Cita Iniciado por KIMO Ver Mensaje

Jesús dijo que las escrituras eran la verdad...

No es cierto. Lo que Jesús dijo al Padre es: "Tu palabra es verdad". Y la Palabra del Padre es la Palabra del Evangelio y sus misericordiosos mandamientos, no los mandatos escritos en el Antiguo Testamento que ordenaban a los hombres esclavitud, sacrificios, ojo por ojo, penas de muerte, guerras y masacres de pueblos enteros.

Cita Iniciado por KIMO Ver Mensaje
... siempre saldrás con una excusa
Para no aceptar la verdad escrita
que Jesús con su sangré
Nos libra del pecado heredado...

Otra mentira, pues Jesús no habló del pecado heredado.
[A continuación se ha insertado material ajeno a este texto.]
/-- What each kind of order is refused for: ENROL of an enrolled record; CONNECT and MOVE without a tap or to a port
another subscriber claims; DISCONNECT and BUY without wanted service, MOVE and AUDIT without a claim; a MOVE to the same
port; a BUY of event id 0 or of an event not in the line-up, of an ENDED one, of one already bought, with no free slot,
and with the Purchase Index full, in that order; a CANCEL of nothing or of an OPEN purchase; and a REMOVE of a
subscriber in service, unbilled, or with a purchase, in that order. RETIER is refused for nothing of its own. -/
def Obligations.OrderRefusals : Prop :=
  ∀ (s : State) (i : Nat) (r : SubRec),
    (r.enrolled = true → s.judge .enrol i r = .refused .alreadyEnrolled) ∧
    (r.claimHeld = false → s.entryOfSerial r.serial = none → s.judge .connect i r = .refused .noSuchTap) ∧
    (∀ e j, r.claimHeld = false → s.entryOfSerial r.serial = some e → (s.tapPort e r.port).claim = some j → j ≠ i →
      s.judge .connect i r = .refused .portInUse) ∧
    (r.wantOn = false → s.judge .disconnect i r = .refused .notConnected) ∧
    (r.claimHeld = false → s.judge .move i r = .refused .notConnected) ∧
    (r.claimHeld = true → s.entryOfSerial r.serial = none → s.judge .move i r = .refused .noSuchTap) ∧
    (∀ e, r.claimHeld = true → s.entryOfSerial r.serial = some e → s.claimOf i = some (e, r.port) →
      s.judge .move i r = .refused .samePort) ∧
    (r.wantOn = false → s.judge .buy i r = .refused .notConnected) ∧
    (∀ e j, r.claimHeld = true → s.entryOfSerial r.serial = some e → s.claimOf i ≠ some (e, r.port) →
      (s.tapPort e r.port).claim = some j → j ≠ i → s.judge .move i r = .refused .portInUse) ∧
    (r.wantOn = true → r.oarg = 0 ∨ s.active.slotOfEvent r.oarg = none → s.judge .buy i r = .refused .noSuchEvent) ∧
    (∀ k : SlotId, r.wantOn = true → r.oarg ≠ 0 → s.active.slotOfEvent r.oarg = some k →
      (s.active.ev[k] = .ended → s.judge .buy i r = .refused .eventEnded) ∧
      (s.active.ev[k] ≠ .ended → r.slotOf r.oarg ≠ none → s.judge .buy i r = .refused .duplicate) ∧
      (s.active.ev[k] ≠ .ended → r.slotOf r.oarg = none → (∀ j : Fin 4, r.slots[j].used = true) →
        s.judge .buy i r = .refused .purchaseLimit) ∧
      (s.active.ev[k] ≠ .ended → r.slotOf r.oarg = none → (∃ j : Fin 4, r.slots[j].used = false) →
        256 ≤ s.order.index.length → s.judge .buy i r = .refused .indexFull)) ∧
    (r.slotOf r.oarg = none → s.judge .cancel i r = .refused .notBooked) ∧
    (∀ k : Fin 4, r.slotOf r.oarg = some k → r.slots[k].state = .opened → s.judge .cancel i r = .refused .alreadyOpen) ∧
    (r.claimHeld = false → s.judge .audit i r = .refused .notConnected) ∧
    (r.wantOn = true ∨ (s.billRec i).state ≠ .off → s.judge .remove i r = .refused .notOff) ∧
    (r.wantOn = false → (s.billRec i).state = .off →
      (s.billRec i).a ≠ 0 ∨ (s.billRec i).o ≠ 0 ∨ (s.billRec i).k ≠ 0 ∨ (s.billRec i).charged ≠ 0 ∨
        (s.billRec i).refunded ≠ 0 → s.judge .remove i r = .refused .unbilled) ∧
    (∀ k : Fin 4, r.wantOn = false → (s.billRec i).state = .off → (s.billRec i).a = 0 → (s.billRec i).o = 0 →
      (s.billRec i).k = 0 → (s.billRec i).charged = 0 → (s.billRec i).refunded = 0 → r.slots[k].used = true →
      s.judge .remove i r = .refused .purchasesOpen) ∧
    s.judge .retier i r = .accepted [.retier r.tiers] none
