-- ==== Sys2Proof/Tests/Slice0.lean ====
section
/-! SUPPORT. Tests: terms that are no commands, the spec's worked examples, and for every statement states and operands that
meet its hypotheses together. -/

namespace Sys2Proof.Tests

-- The tests are checked one after another: side by side, their evaluations take more memory than a check has.
set_option Elab.async false

open Sys2Proof Sys2Proof.Machine

/-! ### Well-formedness: each check refuses a term -/

theorem test_run_word_is_refused : (Instr.run 2).illFormed = some .word := by decide
theorem test_commit_word_is_refused : (Instr.commit 2).illFormed = some .word := by decide
theorem test_periodic_interval_is_no_bad_action : (Instr.scanBadAction 0x00010002).illFormed = some .word := by decide
theorem test_subscriber_2048_is_refused : (Instr.orderArrival 2048 1).illFormed = some .subscriber := by decide
theorem test_latency_61_is_refused : (Instr.answerStartBit 0 61).illFormed = some .latency := by decide
theorem test_scanner_hands_no_notice : (Instr.noticeHanded .scanner).illFormed = some .noticeBlock := by decide
theorem test_order_unit_submits_no_alarm : (Instr.alarmSubmissionTaken .orderUnit).illFormed = some .alarmBlock := by decide
theorem test_well_formed_commands : [Instr.run 1, .commit 0x101, .scanBadAction 0x0E110002, .orderArrival 2047 1,
    .answerStartBit 7 60, .noticeHanded .correlator, .alarmSubmissionTaken (.engine 7)].all Instr.wf = true := by
  decide +kernel

/-- No word spells a command: the table gives its rows no bits. -/
theorem test_no_word_is_a_command : decodeTableWord 32 0x00000001 = none := rfl

/-! ### The spec's worked examples -/

/-- The call READ to position 5 (chapter 3, example). -/
theorem test_read_to_position_5 : callChars 5 .read [] = [0x85, 0x01, 0xF0] := by decide +kernel

/-- The CRC over the address character alone (the same example). -/
theorem test_crc_of_one_character : crc8 [0x85] = 0x92 := by decide

/-- Probe 12 with gain 1,000 and offset −200 (chapter 6, example). -/
theorem test_conversions_on_probe_12 :
    convert { gain := 1000, offset := -200 } 2867 = (500, false) ∧ convert { gain := 1000, offset := -200 } 0 = (-200, false) ∧
      convert { gain := 1000, offset := -200 } 4095 = (800, false) ∧ convert { gain := 65535, offset := 0 } 4095 = (32767, true) := by
  decide

/-- The CARRIER entry of 6.8. -/
def carrierEntry : ScanEntry :=
  { probe := 12, kind := .carrier, settle := 0, lset := -60, lclr := -40, hclr := 40, hset := 60, n := 2, link := none }

/-- The evaluation of slot 60 through 6.8: its second sample below L-set makes it LOW, a fallback clears the clear count, and
two samples running from L-clear up make it NORMAL. -/
theorem test_carrier_loss_example :
    ([-20, -75, -80].foldl (Eval.judge carrierEntry) Eval.normal).state = .low ∧
      ([-20, -75, -80, -30, -50, -35].foldl (Eval.judge carrierEntry) Eval.normal).clear = 1 ∧
      ([-20, -75, -80, -30, -50, -35, -20].foldl (Eval.judge carrierEntry) Eval.normal).state = .normal := by decide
Cita Iniciado por misericordia Ver Mensaje
NO HAY PECADO HEREDADO:

El que peque es el que morirá....

Ezequiel 18

«Ustedes en la tierra de Israel acostumbran repetir aquel refrán que dice: “Los padres se comieron las uvas agrias, y a los hijos les dio la dentera.” ¿En verdad lo creen? 3 Vivo yo, que ese refrán nunca más volverá a repetirse en Israel.
Palabra de Dios el Señor.
4 »Todos ustedes son míos. Lo mismo el padre que el hijo. Sólo morirá quien peque. Nadie más.
Cita Iniciado por tomas0402 Ver Mensaje
El capitulo 18 de Ezequiel, echa por tierra toda la teología cristiana.
Según Ezequiel, no hay pecado heredado.
Pero, claro, surge la pregunta: Si la enfermedad y la muerte son consecuencias del pecado ¿Cómo es que no hemos heredado el pecado, pero sí sus consecuencias?

Tampoco hemos heredado las consecuencias del pecado, pues Jesús pagará a cada uno según sus obras, no según las obras de sus antepasados.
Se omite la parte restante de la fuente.